Now the hall’s membership coordinator, he retired from his career as a chef around the onset of the COVID-19 pandemic and started volunteering as the hall reopened.



Critical to WOW Hall’s identity in Eugene, Hosfield and Ferris said, is its status as an all-age space. Ferris also runs the concession stand. He has a front-row view to a multi-generational audience of children running around during punk shows and, on multiple occasions, three generations of one family coming to a concert together.
Hundreds of volunteers sustain the hall’s existence, a mix of devoted Deadheads and newer people. “We’ve got some young volunteers that are every bit as dedicated to this place as the old timers that have been here for 50 years,” Ferris said.
Commitment over time to the hall extends to musicians who come through for shows, year after year. Ferris pointed also to indie rock band Built to Spill’s stop at the hall in November.
“They could be playing the McDonald Theatre,” Ferris said. “They play here every time they come through town. You know why? Because the leader of that band, Doug, loves the WOW Hall.”
The next 50 years
WOW-A-Thon II isn’t a do-or-die situation like in 1975. But Hosfield said he’s assessing what a long-term capital plan would look like to make further improvements to the building. Ticket prices are purposefully kept low. That means fundraisers like WOW-A-Thon II and philanthropic support are key to those next steps.
Plans for the next 50 years go beyond the venue itself, to how Eugene perceives it. Hosfield said he wants it to go beyond its reputation as a great venue for rock and punk.
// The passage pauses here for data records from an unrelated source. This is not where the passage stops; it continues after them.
-- ==== Sys2Proof/Machine/Jobs.lean ====
section
/-!
DEFINITION. The row jobs of the encode array (chapter 3): release, start with its planning (R47, R49, R85 to R92), CTUs and their
guard (R86, R94, R112, R116), the end of a job (R64, R66, R120), overruns and local resets (R48), substitution (R66 to R68), the
trailing filter (R62), reference damage (R70, R123), and the ALF derivation (R63).
-/
namespace Sys2Proof.Machine

/-! ## Marks, damage, proof pipelines -/

/-- Frees every pipeline that holds the DU (R122: proof of the original is abandoned). -/
def EngState.drop (e : EngState) (c n r : Nat) : EngState :=
  { e with pipes := tfilter e.pipes fun _ w => w != .du c n r }

/-- Marks a DU for substitution (R66); its proof is abandoned. A DU that is sent or substituted already is left. -/
def State.markDu (s : State) (c n r : Nat) : State :=
  s.onRow c n r fun _ _ x s =>
    if x.sent || x.substituted || x.marked then s
    else
      let s := { s with eng := s.eng.drop c n r }
      s.updChan c fun ch => ch.updRow n r fun x => { x with marked := true, proof := .none }

/-- Marks columns of a row of a reference picture damaged in both copies (R70, R122, R123). -/
def State.damageRow (s : State) (c n r : Nat) (cols : List Nat) : State :=
  s.onRow c n r fun _ _ _ s =>
    (s.updChan c fun ch => ch.updRow n r fun x =>
      { x with
        damage := cols.foldl (fun a i => insertNat i a) x.damage
        proofDamage := cols.foldl (fun a i => insertNat i a) x.proofDamage }).localEvent c n 2

/-- Every column of a row. -/
def Chan.allCols (ch : Chan) : List Nat := List.range ch.cfg.main.ctus

/-- The row is wholly bare-pole (R69): latched, or every CTU coded so. -/
def Row.bare (x : Row) (ctus : Nat) : Bool := x.latched || (List.range ctus).all x.bareCols.contains

/-- The DU has passed proof or been substituted, or is released unchanged (R62, R69). -/
def Row.cleared (x : Row) (ctus : Nat) : Bool :=
  x.substituted || (!x.marked && (x.proof == .passed || (x.proof == .failed && x.bare ctus)))

/-- A count and a sticky bit of an engine. -/
def State.engCount (s : State) (e off bit : Nat) : State := (s.bump off).sticky (Reg.ENG_STATUS e) (bit1 bit)

/-- Raises the largest job-window fraction of an engine (R75). -/
def State.peakLoad (s : State) (e v : Nat) : State :=
  let v := min v 2047
  if (s.rd (Reg.ENG_PEAK_LOAD e)).toNat < v then s.wr (Reg.ENG_PEAK_LOAD e) (BitVec.ofNat 32 v) else s

/-! ## Release (R44, R45, R48, R63) -/

/-- No new ALF set travels from the copy picture of a resync to its recovery point (R256). -/
def GrpChan.alfHeld (g : GrpChan) (n : Nat) : Bool :=
  match g.sC, g.rp with
  | some a, some b => decide (a ≤ n) && decide (n ≤ b)
  | some a, none => decide (a ≤ n)
  | none, _ => false

/-- The ALF set derived from picture `n - 1` in time travels in DU 0 of picture `n` (R63). DESIGN CHOICE (log entry 93): a repeat picture
takes no new set and the set derived for it is dropped; the previous one stays in force. -/
def State.takeAlf (s : State) (c n : Nat) : State :=
  s.updChan c fun ch =>
    let ch' : Chan := { ch with alfReady := none }
    match ch.pic? n, ch.alfReady with
    | some p, some (k, rows) =>
      if k + 1 = n ∧ ch.cfg.main.codec = 1 ∧ !p.isRepeat ∧ !(s.gch c).alfHeld n then
        { ch' with alfFrom := some k, alfRows := rows }.updPic n fun p => { p with alf := true, alfRows := rows }
      else ch'
    | _, _ => ch'

/-- A poisoned read of data that a DU's encode used (R66): the DU is marked and counts once in ENG_POISON_READS (R75). -/
def State.poisonDu (s : State) (c n r : Nat) : State :=
  s.onRow c n r fun _ _ x s =>
    let s := if x.poisonRead then s else
      (s.engCount x.engine (Reg.ENG_POISON_READS x.engine) 10).updChan c fun ch => ch.updRow n r fun x => { x with poisonRead := true }
    s.markDu c n r

/-- A residue mismatch in a DU (R64): it is marked and counts once in ENG_RESIDUE_FAULTS (R75). -/
def State.residueFault (s : State) (c n r : Nat) : State :=
  s.onRow c n r fun _ _ x s =>
    let s := if x.residueBad then s else
      (s.engCount x.engine (Reg.ENG_RESIDUE_FAULTS x.engine) 9).updChan c fun ch => ch.updRow n r fun x => { x with residueBad := true }
    s.markDu c n r

/-- ROW_JOB_RELEASE (R44, R45, R48): the job enters its engine's queue; a failed engine's row is substituted without encoding and counts
at β (R93), a row composed from poisoned words is marked (R132). -/
def execRowJobRelease (c pic row : Nat) (s : State) : Host.Outcome State Fault Refusal :=
  .next (s.onRow c pic row fun ch p x s =>
    if !x.entered || x.job != .none then s
    else
      let e := ch.engines.getD (row % max 1 ch.k) 0
      let s := if row = 0 then s.takeAlf c pic else s
      if s.eng.failed.contains e then
        ((s.updChan c fun ch => ch.updRow pic row fun x =>
          { x with engine := e, job := .abandoned, unencoded := true, cap := ch.cfg.main.beta row }).markDu c pic row).sweepEnd c pic
      else
        let s := s.updChan c fun ch => ch.updRow pic row fun x => { x with engine := e, job := .ready }
        if p.poisonRows.contains row then s.poisonDu c pic row else s)

/-- Rows of picture `n` whose statistics an ALF derivation takes (R63): rows 0 to N - 2k - 2, substituted ones left out. -/
def Chan.alfStats (ch : Chan) (n : Nat) : List Nat :=
  (List.range (ch.cfg.main.rows - 2 * ch.k - 1)).filter fun r => !(ch.duRow (n, r)).substituted

/-- ALF_DERIVATION (R63): the set for the next picture from the statistics of the one named; it is in time while the first job of
the next has not been released. -/
def execAlfDerivation (x : PicAt) (s : State) : Host.Outcome State Fault Refusal :=
  .next (s.updChan x.chan fun ch =>
    let pic := x.pic
    let late : Bool := match ch.pic? (pic + 1) with | some p => (p.row 0).job != .none | none => false
    if ch.st.coding && ch.cfg.main.codec == 1 && (ch.pic? pic).isSome && !late then
      { ch with alfReady := some (pic, ch.alfStats pic) }
    else ch)

/-! ## Start (R47, R49, R85 to R92) -/

/-- Every reference line within the reach of row `r` is final (R47). -/
def Chan.refsFinal (ch : Chan) (p : Pic) (r : Nat) : Bool :=
  let m := ch.cfg.main
  let last := min (m.rows - 1) (((r + 1) * m.ctuSize + reachV m.format - 1) / m.ctuSize)
  p.refs.all fun k =>
    match ch.pic? k with
    | some q => (List.range (last + 1)).all fun i => (q.row i).final
    | none => true

/-- The columns that R87 counts as intra stand in every row from DU 0 on. -/
def Chan.setIntra (ch : Chan) (n : Nat) : Chan :=
  match ch.pic? n with
  | some p => (List.range ch.cfg.main.rows).foldl (fun (a : Chan) r => a.updRow n r fun x => { x with intra := ch.intraCols p r }) ch
  | none => ch

/-- A supply warning is in force (R367). -/
def State.supplyWarned (s : State) : Bool := s.pwr.warn.isSome

/-- The tier a row runs at (R49, R113). -/
def State.rowTier (s : State) (p : Pic) (reef : Nat) : Nat :=
  if 0 < reef || s.supplyWarned || p.isRepeat then 0 else p.ceiling

/-- Puts a plan in force for a row. -/
def Chan.takePlan (ch : Chan) (n r : Nat) (pl : Plan) (tier : Nat) : Chan :=
  let ch := ch.updPic n fun p =>
    (({ p with
        tPic := pl.tPic, bPic := pl.bPic, planned := true
        latched := p.latched || pl.latched, reefed := p.reefed || decide (0 < pl.reef) } : Pic).updRow r fun x =>
      { x with
        job := .active, tier := tier, reef := pl.reef, latched := pl.latched, cap := pl.cap, tau := pl.tau, wt := pl.wt
        qp := pl.qp, ctus := 0, bits := 256 + (if r = 0 then ch.cfg.main.oAu else 0), guarded := 0, swept := [], qps := []
        code := [], bareCols := [] })
  { ch with rate := { ch.rate with reef := pl.reef, latched := pl.latched, tPic := pl.tPic, bPic := pl.bPic } }

/-- What the plan of a row counts (R90, R92, R98): rows latched of a picture that is not a repeat picture; latch_seen for any. -/
def State.countPlan (s : State) (c : Nat) (p : Pic) (pl : Plan) : State :=
  let s := if 0 < pl.reef then
      let s := s.sticky (Reg.RC_STATUS c) 0x100
      if p.reefed then s else s.bump (Reg.RC_REEF_PICTURES c)
    else s
  let s := if pl.latched then s.sticky (Reg.RC_STATUS c) 0x200 else s
  if pl.latched && !p.isRepeat then
    let s := s.bump (Reg.RC_BAREPOLE_ROWS c)
    if p.latched then s else s.bump (Reg.RC_BAREPOLE_PICTURES c)
  else s

/-- The sum of the tiers of a picture's rows, once its last job has started (R359). -/
def Chan.sumTiers (ch : Chan) (n r : Nat) : Chan :=
  if r + 1 = ch.cfg.main.rows then
    match ch.pic? n with
    | some p => { ch with tierSum := sumNat ((List.range ch.cfg.main.rows).map fun i => (p.row i).tier) }
    | none => ch
  else ch

/-- The job of DU (n, r) starts: the ledger runs and the row takes its plan (R85). -/
def State.startJob (s : State) (c n r : Nat) : State :=
  s.onChan c fun ch s =>
    let ch := if r = 0 then ch.setIntra n else ch
    let lag := if s.grp.planLag then ch.k + 1 else ch.k
    let ch := Chan.advanceTo (4 * ch.cfg.main.rows + 4) ch lag (n, r)
    match ch.pic? n with
    | none => s
    | some p =>
      let pl := ch.plan n r p
      let tier := s.rowTier p pl.reef
      let forced : Bool := decide (pl.reef = 0) && s.supplyWarned && !p.isRepeat && decide (0 < p.ceiling)
      let s := s.setChan c ((ch.takePlan n r pl tier).sumTiers n r)
      let s := s.countPlan c p pl
      if forced then s.localEvent c n 3 else s

/-! ## Which job an engine runs (R46) -/

/-- The rows an engine has in its queue: channel, picture, row. -/
def State.engineRows (s : State) (e : Nat) : List (Nat × Nat × Nat × Row) :=
  s.chans.flatMap fun c => c.2.pics.flatMap fun p => p.2.rows.filterMap fun r =>
    if r.2.engine == e && (r.2.job == .ready || r.2.job == .active) then some (c.1, p.1, r.1, r.2) else none

/-- A job as the dispatcher orders it: deadline, channel, row, picture. -/
structure JobKey where
  due : Nat
  c   : Nat
  r   : Nat
  n   : Nat
deriving DecidableEq, Repr

/-- R46: the earlier deadline first, then the lower channel, then the lower row. -/
def JobKey.before (a b : JobKey) : Bool :=
  decide (a.due < b.due) || (a.due == b.due && (decide (a.c < b.c) || (a.c == b.c && decide (a.r < b.r))))

/-- A job that an engine's CTU pipeline may work on: started with CTUs left, or ready with its reference rows final (R46, R47). The rows of
a latch come from the bare-pole generator, which is separate from the pipeline (R68, R69). -/
def State.mayWork (s : State) (w : Nat × Nat × Nat × Row) : Option JobKey :=
  match tget s.chans w.1 with
  | some ch =>
    let x := w.2.2.2
    let ok : Bool :=
      if x.job == .active then !x.latched && decide (x.ctus < ch.cfg.main.ctus)
      else match ch.pic? w.2.1 with | some p => ch.refsFinal p w.2.2.1 | none => false
    if ok then some ⟨ch.deadline w.2.1 w.2.2.1, w.1, w.2.2.1, w.2.1⟩ else none
  | none => none

/-- The first of some jobs in the order of R46. -/
def firstJob : List JobKey → Option JobKey
  | [] => none
  | a :: r =>
    match firstJob r with
    | some b => if b.before a then some b else some a
    | none => some a

/-- The job that engine `e` is to work on now. -/
def State.edfJob (s : State) (e : Nat) : Option (Nat × Nat × Nat) :=
  (firstJob ((s.engineRows e).filterMap s.mayWork)).map fun k => (k.c, k.n, k.r)

/-- A CTU of the job is in progress on the engine. -/
def EngState.serves (t : EngState) (e : Nat) (j : Nat × Nat × Nat) : Bool := tget t.current e == some j

/-- The engine's pipeline works on a job: one that is still active. -/
def State.pipeBusy (s : State) (e : Nat) : Bool :=
  match tget s.eng.current e with
  | some j => (s.engineRows e).any fun w => w.1 == j.1 && w.2.1 == j.2.1 && w.2.2.1 == j.2.2 && (s.mayWork w).isSome
  | none => false

/-- At a CTU boundary the engine takes the first job in order (R46); one that has not started waits for its start. -/
def State.nextJob (s : State) (e : Nat) : State :=
  let cur : Tab (Nat × Nat × Nat) := match s.edfJob e with
    | some j =>
      let x : Row := match tget s.chans j.1 with | some ch => ch.duRow (j.2.1, j.2.2) | none => {}
      if x.job == .active then tset s.eng.current e j else tdel s.eng.current e
    | none => tdel s.eng.current e
  { s with eng := { s.eng with current := cur } }

/-- The engine's pipeline leaves a job whose work has ended, and takes the first in order. -/
def State.leaveJob (s : State) (e : Nat) (j : Nat × Nat × Nat) : State :=
  if s.eng.serves e j || !(s.pipeBusy e) then s.nextJob e else s

/-- ROW_JOB_START (R46, R47, R85): a ready job starts when the engine's pipeline is free, the job is the first in order, and its reference
rows are final; a job of a failed engine does not start (log entry 94). -/
def execRowJobStart (c pic row : Nat) (s : State) : Host.Outcome State Fault Refusal :=
  .next (s.onRow c pic row fun ch p x s =>
    if x.job == .ready && !s.dev.mediaOff && ch.refsFinal p row && !(s.eng.failed.contains x.engine) && !(s.pipeBusy x.engine)
        && s.edfJob x.engine == some (c, pic, row) then
      ((s.captureCopy c pic row).startJob c pic row).nextJob x.engine
    else s)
That looks like adding more comedy, more theater, more jazz and choir acts, and civic events beyond concerts.
Hosfield started his career in arts administration in Carnegie Hall and said he sees WOW Hall as Eugene’s equivalent to the storied venue. Both are centers for arts of all kinds, saved from destruction by people who wanted to keep the buildings alive.
The key difference between the two institutions is fitting for Eugene.
“Carnegie Hall was built by one really rich guy,” Hosfield said. “The WOW Hall was built by a community, and it was saved by a community, and it’s still run as a community.”

If you go: WOW-A-Thon II
WOW-A-Thon II will run for two days this weekend. The lineup includes guitarist Shelley Doty of the jam band Jambay, a performance from musicians and family members Wren, Juniper and Jans Ingber, a local hip-hop reunion with The Architex and Prim8s, a dance performance from the Fermata Ballet Collective, and more.
The full lineup and schedule is available on the WOW Hall’s event listing for the festival.
The event will also include raffle prizes, video testimonials from musicians speaking about their time in the hall, rock music trivia and a Voices of the Hall collaborative storytelling hour, where people can share their memories of WOW Hall.
- When: Friday, Dec. 5, and Saturday, Dec. 6. Doors open each day at 4 p.m. The show goes from 5 p.m. to 11 p.m. both days.
- Where: WOW Hall, 291 W. Eighth Ave., Eugene
- How much: A single day’s attendance is $15, and a two-day pass is $25. Tickets are available for purchase online.